Het stuk waar ze liepen was ontzettend schoon gespoeld, als op de eerste scheppingsdag, maar waar de vloed op zijn hoogst was geweest lag een strook afgedankte spullen. Dooie vissen, wier, schelpen, resten schuim, veren, hele vlerken, aangevreten meeuwen en één grote vogel, met geknakte hals en een blind starend oog vol vliegen. Waarachtig ook een dood schaap. Hoe dat in zee terecht was gekomen? Eén poot stak schuin omhoog alsof het verkeerd aan het lijf was gezet.
Verderop lag een stuk hout. En nog een, en nog een. Wrakhout, allemaal vers.

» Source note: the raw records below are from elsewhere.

-- ==== Sys2Proof/Config.lean ====
section
/-! DEFINITION. The constants the manual fixes for the part. Nothing here is left to an implementation: the spec gives every
one of them. The values the manual leaves open are no constants of the part: the memory's answer supplies them
(DESIGN CHOICE, notes/assumptions/1.md). -/

namespace Sys2Proof.Config

/-- Staging-pool slots (R40). -/
def poolSlots : Nat := 512

/-- Records the event queue holds (R172). -/
def eventRecords : Nat := 32

/-- Where a 16-bit saturating counter stays (00, "Counters"). -/
def counterMax : Nat := 65535

/-- Where consecutive misses stays (R79). -/
def missesMax : Nat := 15

/-- Where the pending lost count stays (R173). -/
def lostMax : Nat := 255

/-- The highest word address (00, "Word"). -/
def lastWord : Nat := 4194303

/-- The lowest period a time base takes (R69). -/
def periodMin : Nat := 16

/-- The drain burst after a power-on reset (R103). -/
def burstReset : Nat := 4

end Sys2Proof.Config
end

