/-- R131: a watch in MATCH or MISMATCH has a shadow equal to the memory word at its address; and its state is what the shadow
compared with the reference gives. -/
abbrev ShadowsOk (s : State) : Prop :=
  ∀ w : Fin 12, ∀ f ∈ foundOf (s.watch w).state,
    knownWord s.mem (s.watch w).addr = some (s.watch w).shadow ∧ (s.watch w).compare (s.watch w).shadow = f

/-- R104, R131, R136: a probe is in the service list exactly while RAISED, and once; an ARMING watch has one RAISED or IN_FLIGHT, and
the one IN_FLIGHT is at the port; a deferred mismatch belongs to a watch in MISMATCH, or re-arming from it. -/
abbrev ProbesOk (s : State) : Prop :=
  s.port.service.Nodup ∧
  ∀ w : Fin 12,
    (ServiceRequest.probe w ∈ s.port.service ↔ (s.watch w).probe = .raised) ∧
    (isArming (s.watch w).state = true ↔ (s.watch w).probe = .raised ∨ (s.watch w).probe = .inFlight) ∧
    ((s.watch w).probe = .inFlight →
      s.port.current = some { requester := .probe w, kind := .read, addr := (s.watch w).addr }) ∧
    ((s.watch w).probe = .orphaned → ∃ t ∈ s.port.current, t.requester = .probe w) ∧
    ((s.watch w).deferred = true → (s.watch w).state = .compared .differs ∨ (s.watch w).state = .arming (.reArm .differs))

/-- R152: a request of the service list that is a peek or poke is the pending command's. -/
def serviceFits (s : State) : ServiceRequest → Bool
  | .probe _ => true
  | .peek a => s.link.pending == some (.peek a)
  | .poke a d m => s.link.pending == some (.poke a d m)

/-- R152: a transaction at the port that is a peek or poke is the pending command's. -/
def commandFits (s : State) (t : Transaction) : Bool :=
  match t.requester, t.kind with
  | .peek, _ => s.link.pending == some (.peek t.addr)
  | .poke, .write d m => s.link.pending == some (.poke t.addr d m)
  | .poke, .read => false
  | .pass _, _ => true
  | .drain, _ => true
  | .probe _, _ => true

/-- Whether a request of the service list is a peek or poke. -/
def isPeekPoke : ServiceRequest → Bool
  | .probe _ => false
  | .peek _ => true
  | .poke _ _ _ => true

/-- R104, R152, R157: a peek or poke in the service list or at the port is the pending command's, and in one of the two places. -/
abbrev PeekPokeOk (s : State) : Prop :=
  (∀ r ∈ s.port.service, serviceFits s r = true) ∧ (∀ t ∈ s.port.current, commandFits s t = true) ∧
  ∀ r ∈ s.port.service, isPeekPoke r = true → ∀ t ∈ s.port.current, t.requester ≠ .peek ∧ t.requester ≠ .poke

/-- The memory's known contents, the shadows, the probes and the service list fit together. -/
abbrev ObservationOk (s : State) : Prop := MemoryOk s ∧ ShadowsOk s ∧ ProbesOk s ∧ PeekPokeOk s

end Sys2Proof.Safety
end

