/-- R24: WRITE_TABLE of a window record, its checks in their order. The upstream link's one-cycle signals fall with the command
(R183; the model's choice, DESIGN CHOICE, notes/assumptions/18.md). -/
def Obligations.WindowWritten : Prop :=
  ∀ (k : Byte) (n : Fin 16) (f : WindowFields) (w : Window) (s : State),
    LinkReady s → w = windowRecord f →
    (16 ≤ k.toNat → exec (.writeTableWindow k f) s = .next (refused s .badIndex 0x11#8)) ∧
    exec (.writeTableWindow (BitVec.ofNat 8 n.val) f) s = .next
      (if f.length.toNat = 0 ∨ 65536 < f.length.toNat ∨ 4194303 < f.base.toNat + f.length.toNat - 1 ∨ 7 < f.group.toNat then
        refused s .badValue 0x11#8
       else if (s.windows[n].enabled ∧ s.itemCurrent s.windows[n].group) ∨ (w.enabled ∧ s.itemCurrent w.group) then
        refused s .busy 0x11#8
       else if (s.windows[n].enabled ∧ (s.group s.windows[n].group).state ≠ .off) ∨
          (w.enabled ∧ (s.group w.group).state ≠ .off) then
        refused s .badState 0x11#8
       else if w.enabled ∧ ∃ m : Fin 16, m ≠ n ∧ s.windows[m].enabled ∧
          s.windows[m].base.toNat < w.base.toNat + w.length.toNat ∧
          w.base.toNat < s.windows[m].base.toNat + s.windows[m].length.toNat then
        refused s .overlap 0x11#8
       else taken s { s with windows := s.windows.set n w } 0x11#8 [])

/-- R28: WRITE_TABLE of a group's configuration. R121: WRITE_TABLE of a safe-image entry. R132: WRITE_TABLE of a watch: its
configuration alone, and only while DISARMED. The upstream link's one-cycle signals fall with the command (R183; the model's choice,
DESIGN CHOICE, notes/assumptions/18.md). -/
def Obligations.RecordsWritten : Prop :=
  (∀ (g : Fin 8) (f : GroupFields) (s : State),
      LinkReady s →
      exec (.writeTableGroup (groupByte g) f) s = .next
        (if 3 < f.trigger.toNat ∨ 65534 < f.phase.toNat ∨ 15 < f.skip.toNat ∨ 15 < f.missLimit.toNat ∨ 3 < f.releaseLine.toNat ∨
            512 < f.quota.toNat then
          refused s .badValue 0x11#8
         else if (s.group g).state ≠ .off then refused s .badState 0x11#8
         else taken s { s with groups := s.groups.set g { s.group g with config := groupRecord f } } 0x11#8 [])) ∧
  (∀ (n : Fin 128) (f : SafeFields) (s : State),
      LinkReady s →
      exec (.writeTableSafe (BitVec.ofNat 8 n.val) f) s = .next
        (if 7 < f.group.toNat ∨ 4194303 < f.addr.toNat ∨ (f.enabled ∧ f.mask = 0#4) then refused s .badValue 0x11#8
         else if (s.group s.safeTable[n].group).state = .safing ∨ (s.group (safeRecord f).group).state = .safing then
          refused s .busy 0x11#8
         else taken s { s with safeTable := s.safeTable.set n (safeRecord f) } 0x11#8 [])) ∧
  (∀ (w : Fin 12) (f : WatchFields) (s : State),
      LinkReady s →
      exec (.writeTableWatch (watchByte w) f) s = .next
        (if 4194303 < f.addr.toNat ∨ 7 < f.tripGroup.toNat ∨ (f.settlePresent ∧ 7 < f.settleGroup.toNat) ∨
            15 < f.settleLength.toNat then
          refused s .badValue 0x11#8
         else if (s.watch w).state ≠ .disarmed then refused s .badState 0x11#8
         else taken s { s with watches := s.watches.set w ((s.watch w).configure f) } 0x11#8 []))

‘Boot!’ riep de jongen. ‘Uw boot hè?’
Bran bleef staan en keek starend naar de brokstukken in het zand. Hij draaide er een om met zijn voet; een lap leer van de scheepshuid zat er nog aan vast, vol plakkerig aangekoekt zand. Hij staarde en staarde en begon stommelingen te mompelen. ‘Stommelingen, stommelingen, stommelingen, stommelingen...’ elke stommelingen luider dan de vorige, en opeens keerde hij zich tegen de branding en het schuim en de nog woeste golven en brulde: ‘Stomme idioten! Stomme stomme stomme idiote goddonderse ezels!’
De jongen was een paar passen achteruit geweken en begon bijna te huilen.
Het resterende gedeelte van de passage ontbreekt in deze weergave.